In his interrogation of her Devlin describes himself as a dichotomy; he is a man who both does not care and who possesses a rigid sense of duty. He attempts to restore order, to claim control, and to force Rebecca to kiss his fist, the action she originally described her lover as forcing on her. By the end of the play Rebecca has related a story, which is repeated in an echo during the telling, of being forced to give up her own baby in a place where babies were being taken away. Pinter describes the physical setting of the drama as becoming progressively dimmer, in spite of the fact that the light from the table lamp intensifies throughout the play, although it must do so without further illumination.
Ashes to Ashes can be seen as a post-Holocaust play, even though Pinter usually disavows any such specific meaning. Nevertheless, many of Pinter's earlier plays present a profound sense of the anxiety of the outsider and focus on persecution and torture—psychological, emotional, physical—as nightmarish conditions that require no logical source. After two decades of explicitly and implicitly denying the existence of any political themes in his work, Pinter began incorporating specific political speech and addressing the conditions of torture and persecution against groups of people in a series of short one-act plays in the 1980s, for example, One for the Road (1984), Mountain Language (1988), The New World Order (1993), and Party Time (1993). Born in London in 1930, Pinter grew up in the East End, the son of a Jewish tailor. His coming-of-age coincided with World War II and the Holocaust, as well as with the rise of British fascism in the years immediately following the war. In Ashes to Ashes the descriptions of railway stations, of the forcible removal of babies from their mothers, and of large groups of people being led to their deaths are shared images from the Holocaust that have become commonplace in our cultural vernacular.

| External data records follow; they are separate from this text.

-- ==== Sys2Proof/Machine/RegMap.lean ====
section
/-! DEFINITION. The pages (Table 2.1), the blocks, and for every register of a block its reset value and which of
its bits each access code of Table 0.3 covers, as the register tables of the spec give them. -/

namespace Sys2Proof.Machine

/-- The blocks that own pages or register windows. -/
inductive Blk where
  | sys
  | keep
  | clk
  | sup
  | lehr
  | time
  | rx
  | tx
  | frm
  | hal
  | act
  | dual
  | grt
  | usch
  | pol
  | lsec
  | sto
  | xtr
  | swc
  | dsch
  | mir
  | cls
  | flow
  | uniq
  | lane
  | hif
  | dma
  | core
  | tsk
  | ccry
  | kst
  | flsh
  | cnt
  | pm
  | d2d
  | pin
  | ring
  deriving DecidableEq, Repr

/-- A register of a block: byte offset, reset value, and the bits under each access code
of Table 0.3. -/
structure RegInfo where
  off : Nat
  reset : Nat
  rw : Nat
  rwe : Nat
  rwt : Nat
  wo : Nat
  deriving DecidableEq, Repr

/-- The registers of the common page header (Table 2.4). -/
def HDR.regs : List RegInfo := [
  ⟨0x000, 0x01010000, 0x00000000, 0x00000000, 0x00000000, 0x00000000⟩,
  ⟨0x004, 0x00000000, 0x00000000, 0x00000000, 0x00000000, 0x00000000⟩,
  ⟨0x008, 0x00000000, 0x00000003, 0x00000000, 0x00000000, 0x00000000⟩,
  ⟨0x00C, 0x00000000, 0x00000000, 0x00000000, 0x00000000, 0x80000000⟩,
  ⟨0x010, 0x00000000, 0x00000000, 0x00000000, 0x00000000, 0x00000000⟩,
  ⟨0x014, 0x00000000, 0x00FFFFFF, 0x00000000, 0x00000000, 0x00000000⟩,
  ⟨0x018, 0x00000000, 0x800007FF, 0x00000000, 0x00000000, 0x00000000⟩,
  ⟨0x01C, 0x00000000, 0x1FFFFFFF, 0x00000000, 0x00000000, 0x00000000⟩,
  ⟨0x020, 0x00000000, 0xFFFFFFFF, 0x00000000, 0x00000000, 0x00000000⟩,
  ⟨0x024, 0x00000100, 0x0000FFFF, 0x00000000, 0x00000000, 0x00000000⟩,
  ⟨0x028, 0x00000000, 0x00000000, 0x00000000, 0x00000000, 0x80000000⟩]

/-- The registers of block SYS. -/
def SYS.regs : List RegInfo := [
  ⟨0x030, 0x00000000, 0x00000000, 0x00000000, 0x00000000, 0x00000000⟩,
  ⟨0x034, 0x00000000, 0x00000000, 0x00000000, 0x00000000, 0x00000000⟩,
  ⟨0x038, 0x00000000, 0x00000000, 0x00000000, 0x00000000, 0x80000000⟩,
  ⟨0x03C, 0x00000000, 0x00000000, 0x00000000, 0x00000000, 0x000001FF⟩,
  ⟨0x040, 0x00000000, 0x00000000, 0x00000000, 0x00000000, 0x00000000⟩]

/-- The registers of block KEEP. -/
def KEEP.regs : List RegInfo := [
  ⟨0x030, 0x00000000, 0x00000000, 0x00000000, 0xFFFFFFFF, 0x00000000⟩,
  ⟨0x034, 0x00000000, 0x00000000, 0x00000000, 0x000FFFFF, 0x00000000⟩,
  ⟨0x038, 0x00000000, 0x00000000, 0x00000000, 0x00000000, 0x00000000⟩,
  ⟨0x03C, 0x00000000, 0x00000000, 0x00000000, 0x00000000, 0x00000000⟩,
  ⟨0x040, 0x00000000, 0x00000000, 0x00000000, 0x00000000, 0x03FFFFFF⟩,
  ⟨0x044, 0x00000000, 0x00000000, 0x00000000, 0x00000000, 0x00000000⟩,
  ⟨0x048, 0x00000000, 0x00000000, 0x00000000, 0x00000000, 0x00000000⟩,
  ⟨0x04C, 0x00000000, 0x00000000, 0x00000000, 0x00000000, 0x00000000⟩,
  ⟨0x050, 0x00000000, 0x00000000, 0x00000000, 0x00000000, 0x00000000⟩]

/-- The registers of block CLK. -/
def CLK.regs : List RegInfo := [
  ⟨0x030, 0x00000000, 0x00000000, 0x00000000, 0x00000000, 0x00000000⟩,
  ⟨0x034, 0x00000000, 0x00000007, 0x00000000, 0x00000000, 0x00000000⟩,
  ⟨0x038, 0x002840FA, 0x00000000, 0x00FFF3FF, 0x00000000, 0x00000000⟩,
  ⟨0x03C, 0x0000000A, 0x0000FFFF, 0x00000000, 0x00000000, 0x00000000⟩,
  ⟨0x040, 0x00000010, 0x00000000, 0x000000FF, 0x00000000, 0x00000000⟩,
  ⟨0x044, 0x00000000, 0x00000000, 0x00000000, 0x00000000, 0x00000000⟩,
  ⟨0x048, 0x00000000, 0x00000000, 0x00000000, 0x00000000, 0x00000000⟩]

/-- The registers of block SUP. -/
def SUP.regs : List RegInfo := [
  ⟨0x030, 0x00000000, 0x00000000, 0x00000000, 0x00000000, 0x00000000⟩,
  ⟨0x034, 0x07D03202, 0x00000000, 0xFFFFFFFF, 0x00000000, 0x00000000⟩,
  ⟨0x038, 0x00000000, 0x00000000, 0x00000000, 0x00000000, 0x00000000⟩]

/-- The registers of block LEHR. -/
def LEHR.regs : List RegInfo := [
  ⟨0x030, 0x00041C20, 0x0003FFFF, 0x00040000, 0x00000000, 0x00000000⟩,
  ⟨0x034, 0x00000A28, 0x0000FFFF, 0x00000000, 0x00000000, 0x00000000⟩,
  ⟨0x038, 0x00000000, 0x00000000, 0x00000000, 0x00000000, 0x00000000⟩,
  ⟨0x03C, 0x02EE02EE, 0x00000000, 0x00000000, 0x00000000, 0x00000000⟩,
  ⟨0x040, 0x00000000, 0x00000000, 0x00000000, 0x00000000, 0x00000001⟩]

/-- The registers of block TIME. -/
def TIME.regs : List RegInfo := [
  ⟨0x030, 0x00000000, 0x00000000, 0x00000000, 0x00000000, 0x00000000⟩,
  ⟨0x034, 0x00000000, 0x00000000, 0x00000000, 0x00000000, 0x00000000⟩,
  ⟨0x038, 0x00000000, 0x00000000, 0x00000000, 0x00000000, 0x00000000⟩,
  ⟨0x03C, 0x00000000, 0x00000000, 0x00000000, 0x00000000, 0x00000000⟩,
  ⟨0x040, 0x00000000, 0x00000000, 0x00000000, 0x00000000, 0x00000000⟩,
  ⟨0x044, 0x00640000, 0x00000000, 0xFFFF001F, 0x00000000, 0x00000000⟩,
  ⟨0x048, 0x00000000, 0xFFFFFFFF, 0x00000000, 0x00000000, 0x00000000⟩,
  ⟨0x04C, 0x00000000, 0xFFFFFFFF, 0x00000000, 0x00000000, 0x00000000⟩,
  ⟨0x050, 0x00000000, 0xFFFFFFFF, 0x00000000, 0x00000000, 0x00000000⟩,
  ⟨0x054, 0x00000000, 0x00000000, 0x00000000, 0x00000000, 0x00000000⟩,
  ⟨0x058, 0x00000000, 0xFFFFFFFF, 0x00000000, 0x00000000, 0x00000000⟩,
  ⟨0x05C, 0x00000000, 0xFFFFFFFF, 0x00000000, 0x00000000, 0x00000000⟩,
  ⟨0x060, 0x00000000, 0xFFFFFFFF, 0x00000000, 0x00000000, 0x00000000⟩,
  ⟨0x064, 0x00000000, 0xFFFFFFFF, 0x00000000, 0x00000000, 0x00000000⟩,
  ⟨0x068, 0x00000000, 0x00000000, 0x00000000, 0x00000000, 0x00000003⟩,
  ⟨0x06C, 0x00140064, 0x00000000, 0xFFFFFFFF, 0x00000000, 0x00000000⟩,
  ⟨0x070, 0x00000118, 0x00000000, 0x000007FF, 0x00000000, 0x00000000⟩,
  ⟨0x074, 0x00000000, 0x07FF0000, 0x00000000, 0x00000000, 0x00000000⟩]

/-- The registers of block RX. -/
def RX.regs : List RegInfo := [
  ⟨0x030, 0x07D00000, 0x00000000, 0xFFFFFFFF, 0x00000000, 0x00000000⟩,
  ⟨0x034, 0x00000064, 0x00000000, 0x0000FFFF, 0x00000000, 0x00000000⟩,
  ⟨0x038, 0x00000110, 0x0000011F, 0x00000000, 0x00000000, 0x00000000⟩,
  ⟨0x03C, 0x00000000, 0x00000000, 0x81FF0000, 0x00000000, 0x00000000⟩,
  ⟨0x040, 0x00000000, 0x00000000, 0x00000000, 0x00000000, 0x00000000⟩,
  ⟨0x044, 0x80000000, 0x00000000, 0x00000000, 0x00000000, 0x00000000⟩,
  ⟨0x048, 0x00000F00, 0x00000000, 0x00000000, 0x00000000, 0x00000000⟩,
  ⟨0x04C, 0x00000100, 0x0000FFFF, 0x00000000, 0x00000000, 0x00000000⟩,
  ⟨0x050, 0x00000000, 0x00000000, 0x00000000, 0x00000000, 0x00000000⟩,
  ⟨0x054, 0x00000000, 0x00000000, 0x00000000, 0x00000000, 0x00000000⟩,
  ⟨0x058, 0x00000000, 0x00000000, 0x00000000, 0x00000000, 0x00000000⟩,
  ⟨0x05C, 0x00000000, 0x00000000, 0x00000000, 0x00000000, 0x00000000⟩,
  ⟨0x060, 0x00000000, 0x01FFFFFF, 0x00000000, 0x00000000, 0x02000000⟩,
  ⟨0x064, 0x00000000, 0x00000000, 0x00000000, 0x00000000, 0x00000000⟩,
  ⟨0x068, 0x00000004, 0x0000000C, 0x00000000, 0x00000000, 0x00000000⟩]
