/-- The flash controller, the external flash and the erase journal (R497 to R512). -/
structure FlshSt where
  /-- The flash's bytes that do not read as erased. -/
  mem : Sparse (Option Byte) := []
  /-- Sectors whose contents are not known, an erase having been started and not checked: the index, plus 1, of the free value
  that stands for them. -/
  unknown : Sparse Nat := []
  /-- The erase journal, by entry × 4 + word; an unlisted word is erased (R510). -/
  journal : Sparse Word := []
  /-- Commands that wait, one per window at most; the read, program or page load in progress; the erase in progress, and
  whether it is suspended. -/
  waiting : List FlashCmd := []
  cur : Option FlashCmd := none
  erase : Option FlashCmd := none
  suspended : Bool := false
  /-- last_result of the host window and of the core window. -/
  result0 : Nat := 0
  result1 : Nat := 0
  /-- 8D-8D-8D is in use. -/
  octal : Bool := false
  deriving DecidableEq, Repr

/-- The machine's state. -/
structure State where
  /-- The registers of every page and function window. -/
  rf : RegFile := {}
  /-- Indirect table words; a word not listed holds its reset contents (R58). -/
  tables : Sparse Word := []
  /-- The host's and the core's indirect window of each page (R58, R61). -/
  wins : Sparse IndWin := []
  /-- Counters, snapshot banks and counter backing (R62, R65). -/
  cnt : Counts := {}
  /-- Pennant sequencing, by page (R51). -/
  penn : Sparse PennSt := []
  /-- When an event raised at most once per ms was last raised, plus 1, by page and bit (0: never). -/
  limited : Sparse Nat := []
  /-- What the part has sent, newest first: messages, frames, pin and supply commands. The model's own record. -/
  out : List Emission := []
  /-- The model's own timeline, in sym: it orders the durations a command judges. -/
  now : Nat := 0
  /-- The value the last read returned. The model's own record. -/
  readData : Word := 0
  /-- What the upper half of the last 64-bit read returned (R41). The model's own record. -/
  readHigh : Word := 0
  /-- The index of the next free value (Config). The model's own counter. -/
  freeIx : Nat := 0
  /-- The receivers. -/
  rx : PerRx RxSt := ⟨{}, {}, {}, {}⟩
  /-- The transmitters. -/
  tx : PerTree TxSt := ⟨{}, {}⟩
  /-- The host interface. -/
  hif : HifSt := {}
  /-- The DMA engine. -/
  dma : DmaSt := {}
  /-- The UNI ports and lanes. -/
  uni : UniSt := {}
  /-- The task scheduler. -/
  tsk : TskSt := {}
  /-- The store, the switch core and the downstream scheduler. -/
  sto : StoSt := {}
  /-- The extended tier. -/
  xtr : XtrSt := {}
  /-- The classifier. -/
  cls : ClsSt := {}
  /-- The flow table's command. -/
  flow : FlowSt := {}
  /-- The upstream scheduler. -/
  usch : UschSt := {}
  /-- The grant processors. -/
  grt : PerTree GrtSt := ⟨{}, {}⟩
  /-- The policers. -/
  pol : PolSt := {}
  /-- The framers. -/
  frm : PerRx FrmSt := ⟨{}, {}, {}, {}⟩
  /-- The performance bins. -/
  pm : PmSt := {}
  /-- Line security. -/
  lsec : LsecSt := {}
  /-- Containment and the reliability machinery. -/
  rel : RelSt := {}
  /-- The halyard units. -/
  hal : PerTree HalSt := ⟨{}, {}⟩
  /-- The shared SRAM of the control cores, by byte address within it; a byte nothing has written reads 0. -/
  sram : Sparse Byte := []
  /-- The dual-homing unit. -/
  dual : DualSt := {}
  /-- A snapshot in progress. -/
  snap : SnapSt := {}
  /-- The time engine and its fronts. -/
  time : TimeSt := {}
  /-- The tree-mode machines. -/
  act : PerTree ActSt := ⟨{}, {}⟩
  /-- The next notice_id, one part-wide 16-bit counter (R213). -/
  noticeNext : Nat := 0
  /-- The control crypto engine. -/
  ccry : CcrySt := {}
  /-- The keystore. -/
  kst : KstSt := {}
  /-- The clock judge and safe forcing. -/
  clk : ClkSt := {}
  /-- The Lehr engine. -/
  lehr : LehrSt := {}
  /-- The test access port. -/
  tap : TapSt := {}
  /-- The supply and power-source logic. -/
  sup : SupSt := {}
  /-- The Keeper's power control. -/
  keep : KeepSt := {}
  /-- The control cores. -/
  core : CoreSt := {}
  /-- The flash controller, the flash and the erase journal. -/
  flsh : FlshSt := {}
  /-- The commands that wait, first in, first out. -/
  pending : List Instr := []
  deriving DecidableEq, Repr

/-- The machine right after reset: every register at the reset value of its register table (a register no write has
changed is not listed), every table at its reset contents, every counter and bank 0, nothing queued, and everything
else at the value its field names (log entry 2). Each line region starts frozen, CLK_STATUS.frozen_a and frozen_b (R543); the
force on its transmitter shows in TX_STATUS once the region runs and its page is no longer dark (R107, R120). -/
def State.reset : State :=
  { rf := { regs := [(2060, 0x0C000000#32)] }
    tx := ⟨{ clockForce := true }, { clockForce := true }⟩ }

end Sys2Proof.Machine
end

Pinter's explorations, although they have become more openly politically engaged, still resonate with mysteriousness. There is no logical explanation for hate, for the targeting of any specific group, or for the bestial and eroticized power games of the persecutors. Words cut as deeply as conventional weapons, and the control of language and memory is presented as the strongest of the torturer's implements. Rebecca, although initially prodded by Devlin, remembers witnessing others' brutalization and murder. Her final memory, of the loss of her own child, occurs as an act of defiance, however. Devlin demands that she kiss his fist and then ask him to put his hands around her throat. She does neither and remains silent, and he loosens his grip. She then speaks of her own loss, repeated by an echo in the room. He takes his hand away, and Rebecca and the echo continue the story of how she had her baby taken from her and how she was forced to deny the baby's existence. This becomes the play's final image, not that of Rebecca's personal story, painful as it is, but of her silent defiance and then reiterated memory. Although Pinter continues to work in his patented ambiguities—just where all of this is taking place and who these people are he refuses to indulge—nevertheless, the final image of defiance and remembering may be seen as the central thesis of the play and of Holocaust literature in general, suggesting perhaps that strength, for an individual or a group, comes from a willingness to retain the past, to insist on experience.